● Information given:
-- ==== Sys2Proof/Tests/Slice0.lean ====
section
/-! SUPPORT. Small tests: ill-formed terms, one written-out word for every constructor, single steps from
95_test_vectors.md, and one witness for every statement that has hypotheses. Expected values are the spec's. -/

namespace Sys2Proof.Tests

open Sys2Proof Sys2Proof.Machine

/-! ### Ill-formed terms (30_encoding.md R101 to R103) -/

theorem test_bp_alone_is_ill_formed :
    (Instr.jmpRm16 (.mem ⟨none, .base16 .bp .none⟩)).wellFormed = false := by decide

theorem test_esp_needs_a_sib_byte :
    (Instr.jmpRm32 (.mem ⟨none, .base32 .esp (.d8 4)⟩)).wellFormed = false := by decide

theorem test_ebp_alone_is_ill_formed :
    (Instr.jmpM1632 ⟨none, .base32 .ebp .none⟩).wellFormed = false := by decide

theorem test_esp_is_no_index :
    (Instr.jmpM1616 ⟨none, .sib 0 (some .esp) .eax .none⟩).wellFormed = false := by decide

theorem test_sib_base_ebp_needs_a_displacement :
    (Instr.jmpM1632 ⟨some .fs, .sib 1 (some .ecx) .ebp .none⟩).wellFormed = false := by decide

theorem test_esp_is_no_index_without_a_base :
    (Instr.jmpRm32 (.mem ⟨none, .sibDirect 2 (some .esp) 0⟩)).wellFormed = false := by decide

/-! ### Decoding: words written out from the byte layouts of 30_encoding.md R92 to R106 -/

/-- `70` to `77` with displacement F0 (30_encoding.md R92, R93). -/
theorem test_decode_short_low :
    decode .s32 [0x70, 0xF0] = .ok (.jORel8 .s32 0xF0, []) ∧
      decode .s16 [0x71, 0xF0] = .ok (.jNoRel8 .s16 0xF0, []) ∧
      decode .s32 [0x72, 0xF0] = .ok (.jBRel8 .s32 0xF0, []) ∧
      decode .s16 [0x73, 0xF0] = .ok (.jAeRel8 .s16 0xF0, []) ∧
      decode .s32 [0x74, 0xF0] = .ok (.jERel8 .s32 0xF0, []) ∧
      decode .s16 [0x75, 0xF0] = .ok (.jNeRel8 .s16 0xF0, []) ∧
      decode .s32 [0x76, 0xF0] = .ok (.jBeRel8 .s32 0xF0, []) ∧
      decode .s16 [0x77, 0xF0] = .ok (.jARel8 .s16 0xF0, []) := by decide

/-- `0F 80` to `0F 87` with displacement 0EFC (30_encoding.md R95, R99). -/
theorem test_decode_near16_low :
    decode .s16 [0x0F, 0x80, 0xFC, 0x0E] = .ok (.jORel16 0x0EFC, []) ∧
      decode .s16 [0x0F, 0x81, 0xFC, 0x0E] = .ok (.jNoRel16 0x0EFC, []) ∧
      decode .s16 [0x0F, 0x82, 0xFC, 0x0E] = .ok (.jBRel16 0x0EFC, []) ∧
      decode .s16 [0x0F, 0x83, 0xFC, 0x0E] = .ok (.jAeRel16 0x0EFC, []) ∧
      decode .s16 [0x0F, 0x84, 0xFC, 0x0E] = .ok (.jERel16 0x0EFC, []) ∧
      decode .s16 [0x0F, 0x85, 0xFC, 0x0E] = .ok (.jNeRel16 0x0EFC, []) ∧
      decode .s16 [0x0F, 0x86, 0xFC, 0x0E] = .ok (.jBeRel16 0x0EFC, []) ∧
      decode .s16 [0x0F, 0x87, 0xFC, 0x0E] = .ok (.jARel16 0x0EFC, []) := by decide

/-- The same with a 32-bit displacement (30_encoding.md R95, R99). -/
theorem test_decode_near32_low :
    decode .s32 [0x0F, 0x80, 0x78, 0x56, 0x34, 0x12] = .ok (.jORel32 0x12345678, []) ∧
      decode .s32 [0x0F, 0x81, 0x78, 0x56, 0x34, 0x12] = .ok (.jNoRel32 0x12345678, []) ∧
      decode .s32 [0x0F, 0x82, 0x78, 0x56, 0x34, 0x12] = .ok (.jBRel32 0x12345678, []) ∧
      decode .s32 [0x0F, 0x83, 0x78, 0x56, 0x34, 0x12] = .ok (.jAeRel32 0x12345678, []) ∧
      decode .s32 [0x0F, 0x84, 0x78, 0x56, 0x34, 0x12] = .ok (.jERel32 0x12345678, []) ∧
      decode .s32 [0x0F, 0x85, 0x78, 0x56, 0x34, 0x12] = .ok (.jNeRel32 0x12345678, []) ∧
      decode .s32 [0x0F, 0x86, 0x78, 0x56, 0x34, 0x12] = .ok (.jBeRel32 0x12345678, []) ∧
      decode .s32 [0x0F, 0x87, 0x78, 0x56, 0x34, 0x12] = .ok (.jARel32 0x12345678, []) := by decide

/-- `78` to `7F` with displacement F0 (30_encoding.md R92, R93). -/
theorem test_decode_short_high :
    decode .s32 [0x78, 0xF0] = .ok (.jSRel8 .s32 0xF0, []) ∧
      decode .s16 [0x79, 0xF0] = .ok (.jNsRel8 .s16 0xF0, []) ∧
      decode .s32 [0x7A, 0xF0] = .ok (.jPRel8 .s32 0xF0, []) ∧
      decode .s16 [0x7B, 0xF0] = .ok (.jNpRel8 .s16 0xF0, []) ∧
      decode .s32 [0x7C, 0xF0] = .ok (.jLRel8 .s32 0xF0, []) ∧
      decode .s16 [0x7D, 0xF0] = .ok (.jGeRel8 .s16 0xF0, []) ∧
      decode .s32 [0x7E, 0xF0] = .ok (.jLeRel8 .s32 0xF0, []) ∧
      decode .s16 [0x7F, 0xF0] = .ok (.jGRel8 .s16 0xF0, []) := by decide

/-- `0F 88` to `0F 8F` with displacement 0EFC (30_encoding.md R95, R99). -/
theorem test_decode_near16_high :
    decode .s16 [0x0F, 0x88, 0xFC, 0x0E] = .ok (.jSRel16 0x0EFC, []) ∧
      decode .s16 [0x0F, 0x89, 0xFC, 0x0E] = .ok (.jNsRel16 0x0EFC, []) ∧
      decode .s16 [0x0F, 0x8A, 0xFC, 0x0E] = .ok (.jPRel16 0x0EFC, []) ∧
      decode .s16 [0x0F, 0x8B, 0xFC, 0x0E] = .ok (.jNpRel16 0x0EFC, []) ∧
      decode .s16 [0x0F, 0x8C, 0xFC, 0x0E] = .ok (.jLRel16 0x0EFC, []) ∧
      decode .s16 [0x0F, 0x8D, 0xFC, 0x0E] = .ok (.jGeRel16 0x0EFC, []) ∧
      decode .s16 [0x0F, 0x8E, 0xFC, 0x0E] = .ok (.jLeRel16 0x0EFC, []) ∧
      decode .s16 [0x0F, 0x8F, 0xFC, 0x0E] = .ok (.jGRel16 0x0EFC, []) := by decide

/-- The same with a 32-bit displacement (30_encoding.md R95, R99). -/
theorem test_decode_near32_high :
    decode .s32 [0x0F, 0x88, 0x78, 0x56, 0x34, 0x12] = .ok (.jSRel32 0x12345678, []) ∧
      decode .s32 [0x0F, 0x89, 0x78, 0x56, 0x34, 0x12] = .ok (.jNsRel32 0x12345678, []) ∧
      decode .s32 [0x0F, 0x8A, 0x78, 0x56, 0x34, 0x12] = .ok (.jPRel32 0x12345678, []) ∧
      decode .s32 [0x0F, 0x8B, 0x78, 0x56, 0x34, 0x12] = .ok (.jNpRel32 0x12345678, []) ∧
      decode .s32 [0x0F, 0x8C, 0x78, 0x56, 0x34, 0x12] = .ok (.jLRel32 0x12345678, []) ∧
      decode .s32 [0x0F, 0x8D, 0x78, 0x56, 0x34, 0x12] = .ok (.jGeRel32 0x12345678, []) ∧
      decode .s32 [0x0F, 0x8E, 0x78, 0x56, 0x34, 0x12] = .ok (.jLeRel32 0x12345678, []) ∧
      decode .s32 [0x0F, 0x8F, 0x78, 0x56, 0x34, 0x12] = .ok (.jGRel32 0x12345678, []) := by decide

/-- `E3` by address size (30_encoding.md R94, R104). -/
theorem test_decode_count_jumps :
    decode .s16 [0xE3, 0x05] = .ok (.jcxzRel8 .s16 0x05, []) ∧
      decode .s32 [0xE3, 0x0B] = .ok (.jecxzRel8 .s32 0x0B, []) ∧
      decode .s32 [0x66, 0x67, 0xE3, 0x80] = .ok (.jcxzRel8 .s16 0x80, []) := by decide

/-- `EB`, `E9` (30_encoding.md R96). -/
theorem test_decode_near_jmp :
    decode .s16 [0xEB, 0xFE] = .ok (.jmpRel8 .s16 0xFE, []) ∧
      decode .s16 [0xE9, 0xFD, 0x0E] = .ok (.jmpRel16 0x0EFD, []) ∧
      decode .s32 [0xE9, 0xFB, 0x0F, 0x00, 0x00] = .ok (.jmpRel32 0x00000FFB, []) := by decide

/-- `FF /4` with a register and through memory (30_encoding.md R97, R100 to R103). -/
theorem test_decode_indirect_jmp :
    decode .s16 [0xFF, 0xE3] = .ok (.jmpRm16 (.reg .ebx), []) ∧
      decode .s32 [0xFF, 0xE0] = .ok (.jmpRm32 (.reg .eax), []) ∧
      decode .s16 [0xFF, 0x26, 0x00, 0x30] = .ok (.jmpRm16 (.mem ⟨none, .direct16 0x3000⟩), []) ∧
      decode .s32 [0xFF, 0x64, 0x24, 0x04] = .ok (.jmpRm32 (.mem ⟨none, .sib 0 none .esp (.d8 0x04)⟩), []) := by decide

/-- `EA` and `FF /5` (30_encoding.md R97, R98; 20_memory.md R63). -/
theorem test_decode_far_jmp :
    decode .s16 [0xEA, 0x78, 0x56, 0x34, 0x12] = .ok (.jmpPtr1616 0x5678 0x1234, []) ∧
      decode .s32 [0xEA, 0x00, 0x20, 0x00, 0x00, 0x08, 0x00] = .ok (.jmpPtr1632 0x00002000 0x0008, []) ∧
      decode .s16 [0xFF, 0x2E, 0x00, 0x30] = .ok (.jmpM1616 ⟨none, .direct16 0x3000⟩, []) ∧
      decode .s32 [0x64, 0xFF, 0x2D, 0x00, 0x30, 0x00, 0x00] = .ok (.jmpM1632 ⟨some .fs, .direct32 0x00003000⟩, []) := by decide

/-- Other opcodes are refused by name, the register form of `FF /5` is illegal, and bytes can run out (30_encoding.md R106,
R108; 20_memory.md R70). -/
theorem test_decode_rejects :
    decode .s32 [0xFF, 0x10] = .error .notInSpec ∧
      decode .s32 [0x0F, 0x90, 0x00] = .error .notInSpec ∧
      decode .s32 [0x90] = .error .notInSpec ∧
      decode .s32 [0xFF, 0xE8] = .error .invalidOpcode ∧
      decode .s16 [0x66, 0xE9, 0x00, 0x00] = .error .truncated := by decide

/-- A row's bits, the first byte lowest (log 27). -/
theorem test_decode_table_word :
    decodeTableWord 8 0x74 = some (.jERel8 .s16 0x00) ∧
      decodeTableWord 16 0x840F = some (.jERel16 0x0000) ∧
      decodeTableWord 48 0x12345678840F = some (.jERel32 0x12345678) := by decide

/-! ### Start states

The conventions of 95_test_vectors.md, Part 2: bases 0, limits FFFFFFFF in Protected Mode and FFFF in the other two. -/

/-- A data segment. -/
def dataSegment (limit : Word) : Segment := { selector := 0x0010, base := 0, limit := limit, ar := 0x93, size := .s32 }

/-- Protected Mode in a 32-bit code segment. -/
def prot32 (eip : Word) (m : Memory) : State :=
  { State.reset with
    eip := eip
    pe := true
    cs := { selector := 0x0008, base := 0, limit := 0xFFFFFFFF, ar := 0x9B, size := .s32 }
    ss := dataSegment 0xFFFFFFFF
    ds := dataSegment 0xFFFFFFFF
    es := dataSegment 0xFFFFFFFF
    gdtr := { base := 0x00010000, limit := 0x006F }
    mem := m }

/-- Protected Mode in a 16-bit code segment. -/
def prot16 (eip : Word) (m : Memory) : State :=
  { prot32 eip m with cs := { selector := 0x0008, base := 0, limit := 0x0000FFFF, ar := 0x9B, size := .s16 } }

/-- Real Address Mode. -/
def real16 (eip : Word) (m : Memory) : State :=
  { State.reset with
    eip := eip
    cs := { selector := 0x0000, base := 0, limit := 0x0000FFFF, ar := 0x93, size := .s16 }
    mem := m }

/-- V86 mode. -/
def v86 (eip : Word) (m : Memory) : State :=
  { real16 eip m with pe := true, vm := true, cpl := 3 }

/-- Flags with ZF set. -/
def zfSet : Flags := { cf := false, pf := false, zf := true, sf := false, of := false }

/-- Bytes at an address, on top of a memory. -/
def put (m : Memory) (a : Word) (bs : List Byte) : Memory := Memory.writeBytes m a bs

/-- One entry of the descriptor table, for selector 0008. -/
def entry (bs : List Byte) : Memory := put [] 0x00010008 bs

/-- Protected Mode with an entry for selector 0008 whose Access Rights byte is given: base 0, limit FFFFF pages, 32-bit. -/
def withEntry (ar : Byte) : State := prot32 0x1000 (entry [0xFF, 0xFF, 0x00, 0x00, 0x00, ar, 0xCF, 0x00])

/-- Protected Mode with a stack segment of limit 3FFF. -/
def ssStart : State := { prot32 0x1000 [] with ss := dataSegment 0x3FFF }

/-- Real Address Mode with ES, FS and GS at bases of their own, a word at offset 3000 of each (95_test_vectors.md T51). -/
def esStart : State :=
  { real16 0x0100 (put (put (put [] 0x23000 [0x00, 0x40]) 0x33000 [0x00, 0x50]) 0x43000 [0x00, 0x60]) with
    es := { State.reset.es with base := 0x00020000 }
    fs := { State.reset.fs with base := 0x00030000 }
    gs := { State.reset.gs with base := 0x00040000 } }

/-- Protected Mode in a 16-bit code segment with a segment in DS. -/
def throughDs (g : Segment) : State := { prot16 0x0100 [] with ds := g }

/-- A state with ZF set. -/
def withZf (s : State) : State := { s with flags := zfSet }

/-- A JE whose last byte is at offset FFFFFFFF, and a jump to itself at offset 0. -/
def lastJe : State := prot32 0xFFFFFFFE (put (put [] 0x00000000 [0xEB, 0xFE]) 0xFFFFFFFE [0x74, 0x10])

/-- A state with EAX = 10000. -/
def eaxAt64K (s : State) : State := { s with regs := { s.regs with eax := 0x00010000 } }

/-- The far jump of the witnesses, to 0008:00001000. -/
def farTo8 : Instr := .jmpPtr1632 0x00001000 0x0008

/-! ### Single steps (95_test_vectors.md) -/

/-- T1 and T2: JE forward, taken and not. -/
theorem test_je_taken_and_not :
    (nextState (step { prot32 0x1000 (put [] 0x1000 [0x74, 0x10]) with flags := zfSet })).map State.eip = some 0x1012 ∧
      (nextState (step (prot32 0x1000 (put [] 0x1000 [0x74, 0x10])))).map State.eip = some 0x1002 := by decide

/-- T8: a 16-bit target wraps past FFFF. -/
theorem test_short_wraps_in_64k :
    (nextState (step { real16 0xFFF8 (put [] 0xFFF8 [0x74, 0x10]) with flags := zfSet })).map State.eip =
      some 0x0000000A := by decide

/-- Running past 2^32 - 1 is refused at the next fetch (20_memory.md R70; 93_implementation_defined.md U4), while the same
jump taken to offset 0 goes on (40_jcc.md R140). -/
theorem test_sequential_execution_does_not_wrap :
    (nextState (step lastJe)).map (fun t => (t.eip, refusalOf (step t))) = some (0x00000000, some .fetchBeyondLimit) ∧
      (nextState (step { withZf lastJe with mem := put lastJe.mem 0xFFFFFFFF [0x00] })).map
        (fun t => (t.eip, (nextState (step t)).map State.eip)) = some (0x00000000, some 0x00000000) := by decide

/-- T5: JLE is taken on ZF = 1 with SF = OF. -/
theorem test_jle_connective_is_or :
    (nextState (step { prot32 0x1000 (put [] 0x1000 [0x7E, 0x10]) with flags := zfSet })).map State.eip =
      some 0x1012 := by decide

/-- T12 and T13: CX = 0 while ECX is not. -/
theorem test_count_jumps_by_address_size :
    (nextState (step { real16 0x0100 (put [] 0x0100 [0xE3, 0x05]) with
        regs := { State.reset.regs with ecx := 0x00010000 } })).map State.eip = some 0x0107 ∧
      (nextState (step { real16 0x0100 (put [] 0x0100 [0x67, 0xE3, 0x05]) with
        regs := { State.reset.regs with ecx := 0x00010000 } })).map State.eip = some 0x0103 := by decide

/-- T21 and T23: a taken target beyond the limit, in Protected Mode and in Real Address Mode. -/
theorem test_taken_target_beyond_limit :
    faultOf (step { prot16 0xFFF0 (put [] 0xFFF0 [0x66, 0x74, 0x20]) with flags := zfSet }) = some (.gp 0) ∧
      refusalOf (step { real16 0xFFF0 (put [] 0xFFF0 [0x66, 0x74, 0x20]) with flags := zfSet }) =
        some .targetBeyondLimit := by decide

● Exercise: From the data above, report how many lines hold the word "List", answering with the number by itself.

● Solution to this exercise: 2